▶ _Exercise prompt_
Using the records that appear below, write out exactly the lines from the one with "5 ++ byte p 2" through the one with "with one. -/", keeping both end lines.

• • • •

-- ==== Sys2Proof/Tests/Slice0.lean ====
section
/-! SUPPORT. Tests: the checks refuse, single steps give what the spec states, and each statement's hypotheses are met. -/

namespace Sys2Proof.Tests
open Sys2Proof.Machine
set_option Elab.async false

/-! ## Well-formedness: an ill-formed term for each check, which the check refuses (R28 step 3) -/

/-- An address operand with the given ordering field and scope. -/
def memOp (fl : Flavour) (sc : Scope) : MemOp := { base := 1, disp := 0, oc := 0, fl := fl, scope := sc }
def plainOp : MemOp := memOp .none .strand
def vecOp (m : MemOp) : VMemOp := { mem := m, folio := false, mask := none }
def cpyBase (dir : CpyDir) (crc : Bool) : CpyCmd :=
  { a := 1, b := 2, c := 3, d := 4, dir := dir, ch := 0, oc := 0, bar := false, crc := crc,
    task := { budget := 0, tickets := 1, scount := 0, ssem := 0, wcount := 0, wsem := 0 }, fo := none }
def cvt : VcvtOp :=
  { d := 0, a := 1, scale := 0, td := .f32, ts := .f32, xd := false, xs := false, pol := .sat, sm := false, pn := 0, k := 0, mask := none }
def ligOp (count : BitVec 11) (sw : BitVec 7) : LigOp := { first := 0, stride := 1, count := count, sw := sw }

theorem test_wf_scalar :
    [Instr.addi 1 2 0x100000000 true false, .shli 1 2 32 true, .shri 1 2 32 true, .sari 1 2 63 true, .bext 1 2 0 0 false, .bext 1 2 63 2 false,
     .bins 1 2 0 0, .bins 1 2 33 32, .lit 3 0, .lita 5 0, .awrap 1 2 0 3, .awrap 1 2 0 49, .abnd 1 2 3 0 0, .loop 0 1 0, .loopi 0 0 4,
     .fld 1 2 0 0 3 true, .fldx 1 2 3 0 0 3 true, .crr 1 0xFFF].all (fun i => !i.wellFormed) = true := by decide +kernel

theorem test_wf_memory :
    [Instr.crw 1 0xFFF, .crs 1 2 0xFFF, .crc 1 2 0xFFF, .ld (.s 1) .i4 plainOp, .ld (.s 1) .i8 (memOp .rel .core), .ld (.s 1) .i8 (memOp .none .core),
     .st (.s 1) .i8 (memOp .acq .core), .st (.s 1) .i4 plainOp, .vld 1 .i8 1 (vecOp plainOp), .vld 0 .i8 0 (vecOp (memOp .rel .core)), .vst 2 .i8 2 (vecOp plainOp),
     .vst 0 .i8 0 (vecOp (memOp .acq .core)), .vlds 0 1 .i4 (vecOp plainOp), .vsts 1 0 .i4 (vecOp plainOp), .vgath 0 1 .i8 false (vecOp plainOp),
     .vgath 0 1 .i16 false (vecOp plainOp), .vscat 1 0 .i16 false (vecOp plainOp), .tldv 1 1 plainOp none, .tsta 1 1 plainOp none,
     .tldv 0 0 (memOp .full .core) none, .fence .core .none 1, .fence .core .acq 0].all (fun i => !i.wellFormed) = true := by decide +kernel

theorem test_wf_system :
    [Instr.atom .add 1 2 .i16 plainOp, .atom .fadd 1 2 .i32 plainOp, .atomn .swap 2 .f32 plainOp, .cas 1 2 3 .f32 plainOp, .cas 1 2 3 .i32 (memOp .none .die),
     .dcol (.s 3) 0, .bkw 1 .cause, .bkw 1 .addr, .bkw 1 .level, .hset 1 2 3 0 0, .bmembJoin 1 2 .strand, .bmembJoin 1 2 .ctx, .waddr .eq true 3 1 1 plainOp,
     .waddr .eq true 2 1 1 (memOp .rel .core), .wake true 1 2 (memOp .acq .core), .qbind 1 2 3 0 16, .tsem .le 1 0 false (cpyBase .m2f false).task,
     .cpy (cpyBase .m2f true), .cpy (cpyBase .f2f true)].all (fun i => !i.wellFormed) = true := by decide +kernel

theorem test_wf_vector :
    [Instr.vadd 0 1 2 .f32 true none, .vadd 0 1 2 .i4 false none, .vmul 0 1 2 .e4m3 none, .vmulh 0 1 2 .f32 none, .vdiv 0 1 2 .i32 none, .vabs 0 1 .f16 true none,
     .vfma .fma 0 1 2 3 .e2m1 none, .vaddw 1 2 3 .i8 none, .vaddw 0 2 3 .f32 none, .vand 0 1 2 .f32 none, .vshl 0 1 (.imm 8) .i8 none, .vbit .clz 0 1 .f32 none,
     .vcmp .ltu 0 1 2 .f32 none, .vsel 0 1 2 .e3m2 0, .vrsum 1 0 .e4m3 none, .vsf .rcp 0 1 .i32 none, .vperm 0 1 3 .i8 none, .vins 0 1 .i32 128, .vext 1 0 .i64 64,
     .vzip 1 2 3 .i8, .vunzip 0 1 .i8 false, .vmov 2 0 2, .vmov 0 1 1].all (fun i => !i.wellFormed) = true := by decide +kernel

theorem test_wf_convert :
    [Instr.vcvt { cvt with xd := true, xs := true, td := .e4m3, ts := .e4m3 }, .vcvt { cvt with xd := true }, .vcvt { cvt with xs := true },
     .vcvt { cvt with scale := 3 }, .vcvt { cvt with td := .e4m3, xd := true, mask := some 1 }, .vcvt { cvt with pn := 1 }, .vcvt { cvt with k := 1 },
     .vcvt { cvt with td := .f32, ts := .f16, d := 1 }, .lpack 0 1 .i64 false (ligOp 1 16), .lpack 0 1 .i8 false (ligOp 0 16), .lpack 0 1 .i32 false (ligOp 129 16),
     .lpack 0 1 .i8 false (ligOp 1 7), .lmul 1 2 3 false 16, .lmul 0 2 3 false 65, .lext 0 1 .i8 false true (ligOp 1 16), .lext 0 1 .i4 false false (ligOp 1 16),
     .lgw 7, .lgw 65].all (fun i => !i.wellFormed) = true := by decide +kernel

/-- R14, R15: a reuse bit for a slot the instruction lacks, and a token of a queue that does not take it, are refused. -/
theorem test_wf_sched :
    Instr.wellFormedWith (.abs 1 2 false false) { Sched.plain with reuse := 0b0100 } = false
    ∧ Instr.wellFormedWith (.abs 1 2 false false) { Sched.plain with reuse := 0b1000 } = true
    ∧ Instr.wellFormedWith (.ld (.s 1) .i8 plainOp) { Sched.plain with acc := true, tok := 0b0010 } = false
    ∧ Instr.wellFormedWith (.st (.s 1) .i8 plainOp) { Sched.plain with acc := true, tok := 0b0001 } = false := by decide +kernel

/-- The same terms with their operands put right are accepted. -/
theorem test_wf_accepts :
    [Instr.addi 1 2 0xFFFFFFFF true false, .shli 1 2 31 true, .bext 1 2 63 1 false, .bins 1 2 0 64, .lit 2 0, .awrap 1 2 0 4, .awrap 1 2 0 48, .abnd 1 2 3 0 1,
     .fld 1 2 0 0 3 false, .ld (.s 1) .i8 (memOp .acq .core), .st (.s 1) .n64 (memOp .rel .dom), .vld 4 .i8 2 (vecOp plainOp), .vgath 0 2 .i16 false (vecOp plainOp),
     .cas 1 2 3 .i32 (memOp .full .die), .bkw 1 .guard, .qbind 1 2 3 0 15, .cpy (cpyBase .m2m true), .vadd 0 1 2 .i8 true none, .vadd 0 1 2 .f32 false none,
     .vins 0 1 .i32 127, .vcvt cvt, .lgw 8, .lgw 64, .lext 0 2 .i8 false true (ligOp 512 16)].all Instr.wellFormed = true := by decide +kernel
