-- ==== Sys2Proof/Certificates/Slice0/Obligations.lean ====
section
/-! DEFINITION. The statements for the provers. The names under Sys2Proof.Spec say in the spec's own
terms (bytes joined most significant first, mod 16, the rows of R206) what the machine's definitions
compute on natural numbers; nothing in the machine uses them. -/

namespace Sys2Proof.Spec

open Sys2Proof.Machine

/-! ### A packet in the spec's terms -/

/-- P[k] (R13). -/
def byte (p : Bytes) (k : Nat) : Byte := p.getD k 0

/-- PUSI, P[1][6] (R81). -/
def pusi (p : Bytes) : Bool := (byte p 1).getLsbD 6

/-- The operand fields of the header, by the "packet bits" column of R81. -/
def header (p : Bytes) : TsHeader :=
  { sync := byte p 0
    tei  := (byte p 1).getLsbD 7
    prio := (byte p 1).getLsbD 5
    pid  := (byte p 1).extractLsb' 0 5 ++ byte p 2
    tsc  := (byte p 3).extractLsb' 6 2
    afc  := (byte p 3).extractLsb' 4 2
    cc   := (byte p 3).extractLsb' 0 4 }

/-- AF_LEN, P[4] (R83). -/
def afLen (p : Bytes) : Nat := (byte p 4).toNat

/-- The adaptation-field parse of a packet with header h does not fail (R131). -/
def afOk (h : TsHeader) (p : Bytes) : Bool := !h.hasAf || afLen p ≤ 183

/-- 4 + afConsumed (R136, R186): 4 with no adaptation field, 5 + AF_LEN with one. -/
def payloadAt (h : TsHeader) (p : Bytes) : Nat := if h.hasAf then 5 + afLen p else 4

/-- The 33-bit PCR base, base[32:25] = P[6] down to base[0] = P[10][7] (R84). -/
def pcrBase (p : Bytes) : BitVec 33 :=
  byte p 6 ++ byte p 7 ++ byte p 8 ++ byte p 9 ++ (byte p 10).extractLsb' 7 1

/-- The timestamp at P[k]: b0[3:1], b1, b2[7:1], b3, b4[7:1] (R86). -/
def timestamp (p : Bytes) (k : Nat) : BitVec 33 :=
  (byte p k).extractLsb' 1 3 ++ byte p (k + 1) ++ (byte p (k + 2)).extractLsb' 1 7 ++ byte p (k + 3)
    ++ (byte p (k + 4)).extractLsb' 1 7

/-- START_CODE at off (R153). -/
def startCode (p : Bytes) (off : Nat) : BitVec 24 := byte p off ++ byte p (off + 1) ++ byte p (off + 2)

/-- PTS_DTS_FLAGS at off (R157). -/
def ptsDtsFlags (p : Bytes) (off : Nat) : BitVec 2 := (byte p (off + 7)).extractLsb' 6 2

/-- HDR_TOTAL_LEN at off (R159). -/
def headerLength (p : Bytes) (off : Nat) : Nat := 9 + (byte p (off + 8)).toNat

/-- The bytes the selected timestamps reach to, from off (R161). -/
def timestampReach (p : Bytes) (off : Nat) : Nat :=
  if ptsDtsFlags p off = 0#2 then 9 else if ptsDtsFlags p off = 3#2 then 19 else 14

/-- The status of PES_PARSE(off) as a cause, none for OK (R152, R160, R161, R168, R170). -/
def pesStatus (p : Bytes) (off : Nat) : Cause :=
  if off > 179 then .truncPesMin
  else if off + headerLength p off > 188 then .truncPesHdr
  else if off + timestampReach p off > 188 then .truncPesTs
  else if startCode p off ≠ 0x000001#24 then .invalidStartCode
  else .none

/-- The PES bank after PES_PARSE(off) (R151, R153 to R167). -/
def pesBank (p : Bytes) (off : Nat) : PesBank :=
  let status := pesStatus p off
  let f := ptsDtsFlags p off
  let complete := status = .none ∨ status = .invalidStartCode
  if status = .truncPesMin then PesBank.zero
  else
    { startCode := startCode p off
      streamId := byte p (off + 3)
      packetLength := byte p (off + 4) ++ byte p (off + 5)
      ptsDtsFlags := f
      extFlags := (byte p (off + 7)).extractLsb' 0 6
      hdrDataLen := byte p (off + 8)
      hdrTotalLen := (byte p (off + 8)).setWidth 9 + 9
      valid := complete
      startCodeOk := startCode p off = 0x000001#24
      ptsValid := complete ∧ (f = 2#2 ∨ f = 3#2)
      dtsValid := complete ∧ (f = 1#2 ∨ f = 3#2)
      pts := if complete ∧ (f = 2#2 ∨ f = 3#2) then timestamp p (off + 9) else 0
      dts := if complete ∧ f = 1#2 then timestamp p (off + 9)
             else if complete ∧ f = 3#2 then timestamp p (off + 14) else 0 }

/-! ### The transition table (R206) -/

/-- One row of R206: RESULT.CODE and CAUSE, fsm, LASTCC and ASMBUF after, and the units written. -/
structure Row where
  code   : Code
  cause  : Cause
  fsm    : Fsm
  lastCc : Option (BitVec 4)
  buf    : Bytes
  units  : List Bytes

/-- A state took a row from another. -/
def Row.holds (r : Row) (s t : State) : Prop :=
  t.result.code = r.code ∧ t.result.cause = r.cause ∧ t.fsm = r.fsm ∧ t.lastCc = r.lastCc
    ∧ t.asmBuf = r.buf ∧ t.sinkLog = s.sinkLog ++ r.units

/-- A LOST row: IDLE, cleared, nothing written. -/
def lostRow (cause : Cause) (lastCc : Option (BitVec 4)) : Row :=
  { code := .lost, cause := cause, fsm := .idle, lastCc := lastCc, buf := [], units := [] }

/-- The first byte a start appends (R187). -/
def startTailAt (h : TsHeader) (p : Bytes) (raw : Bool) : Nat :=
  if raw then payloadAt h p else payloadAt h p + headerLength p (payloadAt h p)

/-- The START rows of R206, in order. -/
def startRow (h : TsHeader) (p : Bytes) (s : State) : Row :=
  if afOk h p = false then lostRow .truncAf s.lastCc
  else if pesStatus p (payloadAt h p) ≠ .none then lostRow (pesStatus p (payloadAt h p)) s.lastCc
  else
    { code := .started, cause := .none, fsm := .assembling, lastCc := some h.cc
      buf := p.drop (startTailAt h p s.config.raw), units := [] }

/-- The counter of the packet is the one after the recorded one, modulo 16 (R190). -/
def inSequence (cc : BitVec 4) (last : Option (BitVec 4)) : Bool := last.any fun v => cc = v + 1

/-- The non-start rows of R206, in order; the COMPLETION rows are those with HAS_AF. -/
def nonStartRow (h : TsHeader) (p : Bytes) (s : State) : Row :=
  if inSequence h.cc s.lastCc = false then lostRow .continuityBroken (some h.cc)
  else if s.fsm = .idle then lostRow .notAssembling (some h.cc)
  else if afOk h p = false then lostRow .truncAf (some h.cc)
  else if s.asmBuf.length + (188 - payloadAt h p) > s.asmCap then lostRow .bufferOverflow (some h.cc)
  else if h.hasAf = false then
    { code := .continued, cause := .none, fsm := .assembling, lastCc := some h.cc
      buf := s.asmBuf ++ p.drop 4, units := [] }
  else
    { code := .finished, cause := .none, fsm := .idle, lastCc := some h.cc
      buf := [], units := [s.asmBuf ++ p.drop (payloadAt h p)] }

/-- The row of R206 a packet takes. -/
def row (p : Bytes) (s : State) : Row :=
  if pusi p then startRow (header p) p s else nonStartRow (header p) p s

/-- RESULT.APPENDED of a packet (R187, R194, R195): the bytes of the row that appends, else 0. -/
def appendedCount (h : TsHeader) (p : Bytes) (raw : Bool) (code : Code) : Nat :=
  match code with
  | .started => 188 - startTailAt h p raw
  | .continued => 184
  | .finished => 188 - payloadAt h p
  | .lost => 0
  | .none => 0

/-- The number of each RESULT.CODE value (R31). -/
def codeNumber : Code → BitVec 3
  | .none => 0#3
  | .lost => 1#3
  | .started => 2#3
  | .continued => 3#3
  | .finished => 4#3

/-- The number of each RESULT.CAUSE value (R32). -/
def causeNumber : Cause → BitVec 4
  | .none => 0#4
  | .truncAf => 1#4
  | .truncPesMin => 2#4
  | .truncPesHdr => 3#4
  | .truncPesTs => 4#4
  | .invalidStartCode => 5#4
  | .continuityBroken => 6#4
  | .notAssembling => 7#4
  | .bufferOverflow => 8#4

/-! ### What no ABSORB and no packet class touches -/

/-- Everything that is not the assembler's or a parser's is as before. -/
def hostSideSame (s t : State) : Prop :=
  t.pkt = s.pkt ∧ t.config = s.config ∧ t.cmdErr = s.cmdErr ∧ t.busErr = s.busErr ∧ t.asmCap = s.asmCap
    ∧ t.hostProgram = s.hostProgram ∧ t.hostReads = s.hostReads

/-! ### Feeding packets -/

/-- ABSORB of one packet after another, each as the content of PKT (R72, R96). -/
def absorbAll : List Bytes → State → Host.Outcome State Fault Refusal
  | [], s => .next s
  | p :: r, s =>
    match exec .absorb { s with pkt := Memory.ofBytes 0 p } with
    | .next t => absorbAll r t
    | .fault e => .fault e
    | .refused e => .refused e

/-- The packet's counters follow `cc` one by one, modulo 16 (R190). -/
def ccChain (cc : BitVec 4) : List Bytes → Prop
  | [] => True
  | p :: r => (header p).cc = cc + 1 ∧ ccChain (header p).cc r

• • • •

▶ _Problem solution_
    pid  := (byte p 1).extractLsb' 0 5 ++ byte p 2
    tsc  := (byte p 3).extractLsb' 6 2
    afc  := (byte p 3).extractLsb' 4 2
    cc   := (byte p 3).extractLsb' 0 4 }

/-- AF_LEN, P[4] (R83). -/
def afLen (p : Bytes) : Nat := (byte p 4).toNat

/-- The adaptation-field parse of a packet with header h does not fail (R131). -/
def afOk (h : TsHeader) (p : Bytes) : Bool := !h.hasAf || afLen p ≤ 183

/-- 4 + afConsumed (R136, R186): 4 with no adaptation field, 5 + AF_LEN with one. -/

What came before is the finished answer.